Note that if you want to do bootstrapping using a larger set of variables, you can do this more easily by using a Pandas dataframe and using the pandas.DataFrame.sample function. By setting the number of data points in the sample to be equal to the number of rows in the dataframe, you can make a resampled dataframe of the same size as the original (replacement is the default of the sample function, but be sure to check this in case the default changes!).

nsims = 1000
indices = np.arange(len(x))
func = lambda x, a, b: x*a+b
r2, pcov = spopt.curve_fit(func, x,y, p0=(1,1))
a_obs = r2[0]
b_obs = r2[1]

print("The obtained a and b coefficients are ",a_obs,"and",b_obs,"respectively.")

a_arr = np.zeros(nsims)
b_arr = np.zeros(nsims)
for i in range(nsims):
    new_indices = np.random.choice(indices, size=len(x), replace=True)
    new_x = np.take(x,new_indices)
    new_y = np.take(y,new_indices)
    r2, pcov = spopt.curve_fit(func, new_x,new_y, p0=(1,1))
    a_arr[i] = r2[0]
    b_arr[i] = r2[1]
    
plt.figure()
plt.plot(a_arr, b_arr, "o")
plt.xlabel("a", fontsize=14)
plt.ylabel("b", fontsize=14)
plt.tick_params(axis='x', labelsize=12)
plt.tick_params(axis='y', labelsize=12)
plt.show()

print("The mean and standard deviations of the bootstrapped samples of $a$ are:",
      np.mean(a_arr),"and",np.std(a_arr,ddof=1),"respectively")
print("The mean and standard deviations of the bootstrapped samples of $b$ are:",
      np.mean(b_arr),"and",np.std(b_arr,ddof=1),"respectively")

Key Points

  • The sample covariance between two variables is an unbiased estimator for population covariance and shows the part of variance that is produced by linearly related variations in both variables.
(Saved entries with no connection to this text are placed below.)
theorem foldl_sansUnits {α : Type} (f : State → α → State) (hf : ∀ y a, (f y a).sansUnits = y.sansUnits) (l : List α) (s : State) :
    (l.foldl f s).sansUnits = s.sansUnits :=
  foldl_keeps (fun u : State => u.sansUnits = s.sansUnits) (fun y a hy => (hf y a).trans hy) rfl

theorem foldl_beside {α : Type} (f : State → α → State) (hf : ∀ y a, (f y a).beside = y.beside) (l : List α) (s : State) :
    (l.foldl f s).beside = s.beside :=
  foldl_keeps (fun u : State => u.beside = s.beside) (fun y a hy => (hf y a).trans hy) rfl

/-! ### Where the registers of the arrays lie -/

@[simp] theorem Fld.high_mk (a lo w : Nat) : Fld.high ⟨a, lo, w⟩ = highAddr a := rfl

@[simp] theorem highAddr_add {a : Nat} (h : highAddr a) (n : Nat) : highAddr (a + n) := Nat.le_trans h (Nat.le_add_right a n)

@[simp] theorem dieBase_high (d : Nat) : highAddr (dieBase d) := by
  unfold highAddr dieBase
  omega

@[simp] theorem siteBase_high (n : Nat) : highAddr (siteBase n) := by
  unfold highAddr siteBase
  omega

@[simp] theorem wayBase_high (n : Nat) : highAddr (wayBase n) := by
  unfold highAddr wayBase
  omega

@[simp] theorem regionBase_high (r : Nat) : highAddr (regionBase r) := by simp [regionBase]
@[simp] theorem clusterBase_high (k : Nat) : highAddr (clusterBase k) := by simp [clusterBase]
@[simp] theorem unitBase_high (g : Nat) : highAddr (unitBase g) := by simp [unitBase]
@[simp] theorem funBase_high (f : Nat) : highAddr (funBase f) := by simp [funBase]
@[simp] theorem steBase_high (k : Nat) : highAddr (steBase k) := by simp [steBase]
@[simp] theorem descBase_high (r i : Nat) : highAddr (descBase r i) := by simp [descBase]
@[simp] theorem rxBase_high (n j : Nat) : highAddr (rxBase n j) := by simp [rxBase]
@[simp] theorem txBase_high (n j : Nat) : highAddr (txBase n j) := by simp [txBase]
@[simp] theorem grpBase_high (n j : Nat) : highAddr (grpBase n j) := by simp [grpBase]
@[simp] theorem txmapBase_high (n j : Nat) : highAddr (txmapBase n j) := by simp [txmapBase]

@[simp] theorem qBase_high (q : QueueId) : highAddr (qBase q) := by cases q <;> simp [qBase]
@[simp] theorem aBase_high (a : Agent) : highAddr (aBase a) := by cases a <;> simp [aBase]

@[simp] theorem fHazCount_high (r n : Nat) : (fHazCount r n).high := by
  unfold fHazCount
  split <;> simp

@[simp] theorem hazardFields_high (r : Nat) :
    (fHazKind r).high ∧ (fHazValid r).high ∧ (fHazCluster r).high ∧ (fHazAgent r).high ∧ (fHazObject r).high ∧ (fHazCrossing r).high ∧
      (fHazCycle r).high ∧ (fHazPc r).high := by
  simp [fHazKind, fHazValid, fHazCluster, fHazAgent, fHazObject, fHazCrossing, fHazCycle, fHazPc]

@[simp] theorem queueFields_high (q : QueueId) :
    (fQMaxOcc q).high ∧ (fQOverrun q).high ∧ (fQOver q).high ∧ (fQBlocked q).high ∧ (fQDiscard q).high ∧ (fQCollide q).high ∧
      (fQUnderrun q).high ∧ (fQUnder q).high ∧ (fQCfgErr q).high := by
  unfold fQMaxOcc fQOverrun fQOver fQBlocked fQDiscard fQCollide fQUnderrun fQUnder fQCfgErr
  by_cases h : isBank q = true <;> simp [h]

@[simp] theorem agentFields_high (a : Agent) : (fRunning a).high ∧ (fStarved a).high ∧ (fBlocked a).high := by
  simp [fRunning, fStarved, fBlocked]

@[simp] theorem arrayFields_high (k : Nat) :
    (fSatCnt k).high ∧ (fBusCollide k).high ∧ (fUntaken k).high ∧ (fBusLost k).high ∧ (fOutPort k).high ∧ (fFunSat k).high ∧ (fTblUe k).high ∧
      (fRange k).high ∧ (fOutCollide k).high ∧ (fUnconnected k).high ∧ (fStale k).high := by
  simp [fSatCnt, fBusCollide, fUntaken, fBusLost, fOutPort, fFunSat, fTblUe, fRange, fOutCollide, fUnconnected, fStale]

@[simp] theorem fWayTrained_high (n : Nat) : (fWayTrained n).high := by simp [fWayTrained]

@[simp] theorem laneFields_high (n j : Nat) :
    (fTxOverrun n j).high ∧ (fTxDrop n j).high ∧ (fTxDropBuf n j).high ∧ (fRetrains n j).high ∧ (fFrameErr n j).high ∧ (fGrpUp n j).high := by
  simp [fTxOverrun, fTxDrop, fTxDropBuf, fRetrains, fFrameErr, fGrpUp]

@[simp] theorem laneSideFields_high (n j : Nat) (tx : Bool) : (fLaneState n j tx).high ∧ (laneCfgErr n j tx).high := by
  unfold fLaneState laneCfgErr
  cases tx <;> simp [fTxState, fTxCfgErr, fRxCfgErr]

/-! ### Writes of registers and parts -/

section
variable (s : State)

theorem State.setRaw_sansLanes {a : Nat} (h : highAddr a) (v : Word32) : (s.setRaw a v).sansLanes = s.sansLanes := by
  have hregs : lowRegs (s.setRaw a v).regs = lowRegs s.regs := lowRegs_mset _ _ _ h
  show ({ s with regs := lowRegs (s.setRaw a v).regs, lanes := [], way := [] } : State) = s.sansLanes
  rw [hregs]
  rfl

@[simp] theorem State.setFld_sansLanes {f : Fld} (h : f.high) (v : Nat) : (s.setFld f v).sansLanes = s.sansLanes := s.setRaw_sansLanes h _
@[simp] theorem State.bump_sansLanes {f : Fld} (h : f.high) (n : Nat) : (s.bump f n).sansLanes = s.sansLanes := s.setFld_sansLanes h _
@[simp] theorem State.mark_sansLanes {f : Fld} (h : f.high) : (s.mark f).sansLanes = s.sansLanes := s.setFld_sansLanes h _
@[simp] theorem State.setWay_sansLanes (n : Nat) (w : WayLane) : (s.setWay n w).sansLanes = s.sansLanes := (rfl)
@[simp] theorem State.setLane_sansLanes (n j : Nat) (tx : Bool) (v : LaneSt) : (s.setLane n j tx v).sansLanes = s.sansLanes := (rfl)

@[simp] theorem State.setFld_sansUnits {f : Fld} (h : f.high) (v : Nat) : (s.setFld f v).sansUnits = s.sansUnits :=
  State.sansUnits_of_sansLanes (s.setFld_sansLanes h v)
@[simp] theorem State.bump_sansUnits {f : Fld} (h : f.high) (n : Nat) : (s.bump f n).sansUnits = s.sansUnits := s.setFld_sansUnits h _
@[simp] theorem State.setUnit_sansUnits (g : Nat) (u : DotUnit) : (s.setUnit g u).sansUnits = s.sansUnits := (rfl)
@[simp] theorem State.setFun_sansUnits (f : Nat) (u : FunUnit) : (s.setFun f u).sansUnits = s.sansUnits := (rfl)

@[simp] theorem State.setPlay_sansUnits (a : Agent) (p : Play) : (s.setPlay a p).sansUnits = s.sansUnits := by
  cases a <;> rfl

@[simp] theorem State.setRaw_beside {a : Nat} (h : highAddr a) (v : Word32) : (s.setRaw a v).beside = s.beside :=
  State.beside_of_sansUnits (State.sansUnits_of_sansLanes (s.setRaw_sansLanes h v))
@[simp] theorem State.setFld_beside {f : Fld} (h : f.high) (v : Nat) : (s.setFld f v).beside = s.beside := s.setRaw_beside h _
@[simp] theorem State.bump_beside {f : Fld} (h : f.high) (n : Nat) : (s.bump f n).beside = s.beside := s.setFld_beside h _
@[simp] theorem State.mark_beside {f : Fld} (h : f.high) : (s.mark f).beside = s.beside := s.setFld_beside h _

@[simp] theorem State.raise_beside {f : Fld} (h : f.high) (v : Nat) : (s.raise f v).beside = s.beside := by
  unfold State.raise
  split
  · exact s.setFld_beside h v
  · rfl

@[simp] theorem State.setUnit_beside (g : Nat) (u : DotUnit) : (s.setUnit g u).beside = s.beside := (rfl)
@[simp] theorem State.setFun_beside (f : Nat) (u : FunUnit) : (s.setFun f u).beside = s.beside := (rfl)
@[simp] theorem State.setPlay_beside (a : Agent) (p : Play) : (s.setPlay a p).beside = s.beside := by cases a <;> rfl
@[simp] theorem State.setCluster_beside (k : Nat) (c : Cluster) : (s.setCluster k c).beside = s.beside := (rfl)
@[simp] theorem State.setRegion_beside (r : Nat) (v : Region) : (s.setRegion r v).beside = s.beside := (rfl)
@[simp] theorem State.setQueue_beside (q : QueueId) (v : Queue) : (s.setQueue q v).beside = s.beside := by cases q <;> rfl
@[simp] theorem State.setLane_beside (n j : Nat) (tx : Bool) (v : LaneSt) : (s.setLane n j tx v).beside = s.beside := (rfl)
@[simp] theorem State.setTxLink_beside (n k : Nat) (v : TxLink) : (s.setTxLink n k v).beside = s.beside := (rfl)
@[simp] theorem State.setSteer_beside (k : Nat) (v : Steer) : (s.setSteer k v).beside = s.beside := (rfl)
@[simp] theorem State.setLogic_beside (k : Nat) (v : Logic) : (s.setLogic k v).beside = s.beside := (rfl)
@[simp] theorem State.drawn_beside : s.drawn.beside = s.beside := (rfl)
@[simp] theorem State.send_beside (o : Out) : (s.send o).beside = s.beside := (rfl)
@[simp] theorem State.links_beside (l : List LinkBeat) : ({ s with links := l } : State).beside = s.beside := (rfl)
@[simp] theorem State.contribs_beside (l : List Contribution) : ({ s with contribs := l } : State).beside = s.beside := (rfl)
@[simp] theorem State.regions_beside (m : SMap Region) : ({ s with regions := m } : State).beside = s.beside := (rfl)

end

end Sys2Proof.Machine

/-!
How a run ends (02 R43): what the agents and lanes do at its end stays in their own part of the state.
-/
namespace Sys2Proof.Machine

section
variable (s : State)

/-! ### The agents -/

@[simp] theorem chargeWait_sansUnits (a : Agent) : (chargeWait s a).sansUnits = s.sansUnits := by
  unfold chargeWait
  dsimp only
  split <;> simp

@[simp] theorem stopAgent_sansUnits (a : Agent) : (stopAgent s a).sansUnits = s.sansUnits := by simp [stopAgent]

@[simp] theorem chargeWaits_sansUnits : (chargeWaits s).sansUnits = s.sansUnits :=
  (foldl_sansUnits _ (fun y _ => chargeWait_sansUnits y _) _ _).trans (foldl_sansUnits _ (fun y _ => chargeWait_sansUnits y _) _ s)

@[simp] theorem stopStaged_sansUnits : (stopStaged s).sansUnits = s.sansUnits := by
  unfold stopStaged
  split
  · exact (foldl_sansUnits _ (fun y _ => stopAgent_sansUnits y _) _ _).trans
      ((foldl_sansUnits _ (fun y _ => stopAgent_sansUnits y _) _ _).trans (chargeWaits_sansUnits s))
  · rfl

/-! ### The lanes -/

section
variable (site lane : Nat)

@[simp] theorem setLaneState_sansLanes (tx : Bool) (v : Nat) : (setLaneState s site lane tx v).sansLanes = s.sansLanes := by
  unfold setLaneState
  dsimp only
  split <;> simp

@[simp] theorem noteGroup_sansLanes : (noteGroup s site lane).sansLanes = s.sansLanes := by
  unfold noteGroup
  dsimp only
  split <;> simp

@[simp] theorem breakFrame_sansLanes : (breakFrame s site lane).sansLanes = s.sansLanes := by
  unfold breakFrame
  dsimp only
  split <;> simp

@[simp] theorem voidMeasure_sansLanes : (voidMeasure s site lane).sansLanes = s.sansLanes := by
  unfold voidMeasure
  dsimp only
  split <;> simp

@[simp] theorem cutLane_sansLanes (tx : Bool) : (cutLane s site lane tx).sansLanes = s.sansLanes := by
  unfold cutLane
  split <;> simp
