structure SubframeRecord where
  index : Nat
  kind : Kind
  step : Nat
  outcome : Option SubframeOutcome
  frameCounter : Option Half
  commandedUs : Nat
  heldUs : Nat
  exposedUs : Option Nat
  exposureSource : Option ExposureSource
  tempState : Option TempState
  temperature : Option Int
  scale : Option Nat
  admitted : Nat
  rejected : Nat
  saturated : Nat
  excluded : Nat
  lost : Nat
  outliers : Nat
  clamped : Nat
  extraLines : Nat
  trails : Nat
  unattributed : Nat
  vetoFull : Bool
  trailQueueFull : Bool
  scaleSaturated : Bool
  feedbackMissing : Bool
  deriving DecidableEq, Repr

/-- The closed records in index order, and the one open record, which is the last of the log while it stands. -/
structure SubframeLog where
  closed : List SubframeRecord
  openRecord : Option SubframeRecord
  deriving DecidableEq, Repr

/-! ### Tables (spec 10.3, 11.4) -/

inductive TableState
  | empty | loading | ready
  deriving DecidableEq, Repr

structure Table (α : Type) where
  state : TableState
  entries : List α
  deriving DecidableEq, Repr

inductive TableName
  | plan | defects | horizon | regions | darkModel | lines | heaterCurve | adcCurve0 | adcCurve1 | bridgeAllow | bridgeScript
  deriving DecidableEq, Repr

inductive Cadence
  | internal | external
  deriving DecidableEq, Repr

structure PlanStep where
  kind : Kind
  count : Nat
  exposure : Nat
  gap : Nat
  cadence : Cadence
  forward : Bool
  stepLevel : Bool
  scriptFirst : Nat
  scriptCount : Nat
  deriving DecidableEq, Repr

inductive DefectMethod
  | substitute | exclude
  deriving DecidableEq, Repr

structure Defect where
  row : Nat
  column : Nat
  method : DefectMethod
  deriving DecidableEq, Repr

structure Vertex where
  column : Nat
  row : Nat
  deriving DecidableEq, Repr

inductive Region
  | sky | ground
  deriving DecidableEq, Repr

inductive Mode
  | meanReject | peak | peakFade | exclude
  deriving DecidableEq, Repr

structure Policy where
  mode : Mode
  kappa : Nat
  warmup : Nat
  sigmaFloor : Nat
  fade : Nat
  trailDetect : Bool
  veto : Bool
  deriving DecidableEq, Repr

/-- The policy made of every default of the table of 5.4 (R91). -/
def Policy.default : Policy :=
  { mode := .meanReject, kappa := 48, warmup := 5, sigmaFloor := 2, fade := 230, trailDetect := true, veto := true }

structure RegionEntry where
  region : Region
  policy : Policy
  deriving DecidableEq, Repr

/-- A point of a curve: (code, Tq), (Tq, duty) or (Tq, factor). -/
structure CurvePoint where
  x : Int
  y : Int
  deriving DecidableEq, Repr

inductive LineSource
  | user | expose | ready | shutter | stepLevel | heater | readout
  deriving DecidableEq, Repr

inductive LineFunction
  | none | expFeedback | triggerIn | pauseIn | stopIn
  deriving DecidableEq, Repr

inductive LineUse
  | input (function : LineFunction) (debounce : Nat)
  | output (source : LineSource) (minPulse : Nat)
  deriving DecidableEq, Repr

/-- A LINES entry. The flags byte is kept as it was appended: bit 0 is invert, bit 1 notify (11.4). -/
structure LineEntry where
  line : Nat
  flags : Byte
  use : LineUse
  deriving DecidableEq, Repr

/-- A register address with its width, 16 bits when wide and 8 otherwise (08 8.1). -/
structure RegAddr where
  wide : Bool
  addr : Nat
  deriving DecidableEq, Repr

structure ScriptEntry where
  device : Nat
  reg : RegAddr
  data : List Byte
  deriving DecidableEq, Repr

structure Tables where
  plan : Table PlanStep
  defects : Table Defect
  horizon : Table Vertex
  regions : Table RegionEntry
  darkModel : Table CurvePoint
  lines : Table LineEntry
  heaterCurve : Table CurvePoint
  adcCurve0 : Table CurvePoint
  adcCurve1 : Table CurvePoint
  bridgeAllow : Table Nat
  bridgeScript : Table ScriptEntry
  deriving DecidableEq, Repr

/-! ### Parameters and recorded settings (spec 10.4, R183) -/

inductive TempSource
  | sensorRegister | adcTh1
  deriving DecidableEq, Repr

structure Params where
  width : Nat
  height : Nat
  blackLevel : Nat
  satLevel : Nat
  gapCols : Nat
  segMin : Nat
  gapRows : Nat
  margin : Nat
  minExtent : Nat
  pedestal : Nat
  readoutTimeout : Nat
  maxExtension : Nat
  forwardDropLevel : Nat
  strayForward : Bool
  autoPreview : Nat
  shutterSettle : Nat
  tempSource : TempSource
  pollDevice : Nat
  pollRegister : RegAddr
  pollGain : Int
  pollOffset : Int
  pollLead : Nat
  bridgeSpeed : Nat
  heaterEnable : Bool
  /-- The enable of report kind k in bit k - 1 (11.3). -/
  reportMask : Byte
  deriving DecidableEq, Repr

/-- The parameters of the table of 10.4, in its order; they are numbered from 1, report_mask being 25 (R191). -/
inductive Param
  | width | height | blackLevel | satLevel | gapCols | segMin | gapRows | margin | minExtent | pedestal | readoutTimeout
  | maxExtension | forwardDropLevel | strayForward | autoPreview | shutterSettle | tempSource | pollDevice | pollRegister
  | pollGain | pollOffset | pollLead | bridgeSpeed | heaterEnable | reportMask
  deriving DecidableEq, Repr

/-- What the port records at the acceptance of TAKE_START (R183). -/
structure TakeSettings where
  width : Nat
  height : Nat
  vertices : List Vertex
  sky : Policy
  ground : Policy
  margin : Nat
  deriving DecidableEq, Repr
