-- ==== Sys2Proof/Machine/Operands.lean ====
section
/-! DEFINITION. Every byte layout of spec 11: the CRC, the codes of named values, the payloads of requests as they are read
and of replies and reports as they are sent, table entries both ways, and the packets of Link Out as bytes. -/

namespace Sys2Proof.Machine

/-! ### Fields (R191) -/

def byteOf (n : Nat) : Byte := BitVec.ofNat 8 n

/-- A two-byte field, high byte first. -/
def bytes2 (n : Nat) : List Byte := [byteOf (n / 256), byteOf n]

/-- A four-byte field, high byte first. -/
def bytes4 (n : Nat) : List Byte := [byteOf (n / 16777216), byteOf (n / 65536), byteOf (n / 256), byteOf n]

/-- A signed field of two bytes, two's complement. -/
def signed2 (x : Int) : List Byte := bytes2 (BitVec.ofInt 16 x).toNat

/-- A signed field of four bytes, two's complement. -/
def signed4 (x : Int) : List Byte := bytes4 (BitVec.ofInt 32 x).toNat

def boolCode (b : Bool) : Nat := if b then 1 else 0

/-- The byte at an offset of a payload; offsets beyond its end are never read, since lengths are judged first (R176). -/
def read1 (p : List Byte) (i : Nat) : Nat := (p.getD i 0#8).toNat

def read2 (p : List Byte) (i : Nat) : Nat := read1 p i * 256 + read1 p (i + 1)

def read4 (p : List Byte) (i : Nat) : Nat := read2 p i * 65536 + read2 p (i + 2)

def readSigned2 (p : List Byte) (i : Nat) : Int := (BitVec.ofNat 16 (read2 p i)).toInt

def readSigned4 (p : List Byte) (i : Nat) : Int := (BitVec.ofNat 32 (read4 p i)).toInt

/-- An on/off, yes/no or 0/1 field: any other value is none of the field's (R191). -/
def readFlag (p : List Byte) (i : Nat) : Option Bool :=
  match read1 p i with
  | 0 => some false
  | 1 => some true
  | _ => none

/-! ### The CRC (R192) -/

/-- One bit of the register, generator x^16 + x^12 + x^5 + 1. -/
def crcShift (reg : Half) : Half :=
  if reg.msb then (reg <<< 1) ^^^ 0x1021#16 else reg <<< 1

/-- One byte, most significant bit first. -/
def crcByte (reg : Half) (b : Byte) : Half :=
  crcShift (crcShift (crcShift (crcShift (crcShift (crcShift (crcShift (crcShift
    (reg ^^^ (b.setWidth 16 <<< 8)))))))))

/-- The CRC-16 of a packet's bytes, from 0xFFFF, not reflected and not inverted. -/
def crc16 (bytes : List Byte) : Half := bytes.foldl crcByte 0xFFFF#16

def halfBytes (h : Half) : List Byte := bytes2 h.toNat

/-- A packet's bytes followed by their CRC, high byte first. -/
def withCrc (bytes : List Byte) : List Byte := bytes ++ halfBytes (crc16 bytes)

/-- The bytes of a Link In LINE before its CRC. -/
def lineBytes (row : Half) (words : List Half) : List Byte :=
  0x02#8 :: halfBytes row ++ bytes2 words.length ++ words.flatMap halfBytes

/-- The bytes of a Link In FRAME_START and FRAME_END (11.2). -/
def frameStartBytes (counter : Half) : List Byte := 0x01#8 :: halfBytes counter
def frameEndBytes (lines : Half) : List Byte := 0x03#8 :: halfBytes lines

/-- The bytes of a REQUEST before its CRC. -/
def requestBytes (tag kind length : Byte) (payload : List Byte) : List Byte :=
  0x21#8 :: tag :: kind :: length :: payload

/-- The sample of a pixel word: its low 14 bits (R45). -/
def sampleOf (word : Half) : Nat := word.toNat % 16384

/-! ### Codes of named values: their place in the owning table, from 0 unless said otherwise (R191) -/

def TakeState.code : TakeState → Nat
  | .noTake => 0 | .clearing => 1 | .running => 2 | .paused => 3 | .complete => 4 | .finishing => 5 | .finished => 6
  | .aborted => 7

/-- NONE 0, then STEP_START to SETTLE as 1..6 (11.3). -/
def Phase.code : Phase → Nat
  | .none => 0 | .stepStart => 1 | .wait => 2 | .expose => 3 | .hold => 4 | .readout => 5 | .settle => 6

def Kind.code : Kind → Nat
  | .dark => 0 | .light => 1

def SubframeOutcome.code : SubframeOutcome → Nat
  | .integrated => 0 | .partialFrame => 1 | .missing => 2 | .abandoned => 3

def ExposureSource.code : ExposureSource → Nat
  | .feedback => 0 | .lineTime => 1

def TempState.code : TempState → Nat
  | .fresh => 0 | .stale => 1 | .absent => 2

def TableState.code : TableState → Nat
  | .empty => 0 | .loading => 1 | .ready => 2

def TableName.code : TableName → Nat
  | .plan => 0 | .defects => 1 | .horizon => 2 | .regions => 3 | .darkModel => 4 | .lines => 5 | .heaterCurve => 6
  | .adcCurve0 => 7 | .adcCurve1 => 8 | .bridgeAllow => 9 | .bridgeScript => 10

def TableName.ofCode : Nat → Option TableName
  | 0 => some .plan | 1 => some .defects | 2 => some .horizon | 3 => some .regions | 4 => some .darkModel | 5 => some .lines
  | 6 => some .heaterCurve | 7 => some .adcCurve0 | 8 => some .adcCurve1 | 9 => some .bridgeAllow | 10 => some .bridgeScript
  | _ => none

/-- Parameters are numbered from 1 in the order of the table of 10.4. -/
def Param.ofCode : Nat → Option Param
  | 1 => some .width | 2 => some .height | 3 => some .blackLevel | 4 => some .satLevel | 5 => some .gapCols
  | 6 => some .segMin | 7 => some .gapRows | 8 => some .margin | 9 => some .minExtent | 10 => some .pedestal
  | 11 => some .readoutTimeout | 12 => some .maxExtension | 13 => some .forwardDropLevel | 14 => some .strayForward
  | 15 => some .autoPreview | 16 => some .shutterSettle | 17 => some .tempSource | 18 => some .pollDevice
  | 19 => some .pollRegister | 20 => some .pollGain | 21 => some .pollOffset | 22 => some .pollLead
  | 23 => some .bridgeSpeed | 24 => some .heaterEnable | 25 => some .reportMask
  | _ => none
  • Normalising the sample covariance by the sample standard deviations in both bands yields Pearson’s correlation coefficient, r.

  • Spearman’s rho correlation coefficient is based on the correlation in the ranking of variables, not their absolute values, so is more robust to outliers than Pearson’s coefficient.

  • By assuming that the data are independent (and thus uncorrelated) and identically distributed, significance tests can be carried out on the hypothesis of no correlation, provided the sample is large (\(n>500\)) and/or is normally distributed.

  • By minimising the squared differences between the data and a linear model, linear regression can be used to obtain the model parameters.

  • Bootstrapping uses resampling (with replacement) of the data to estimate the standard deviation of any model parameters or other quantities calculated from the data.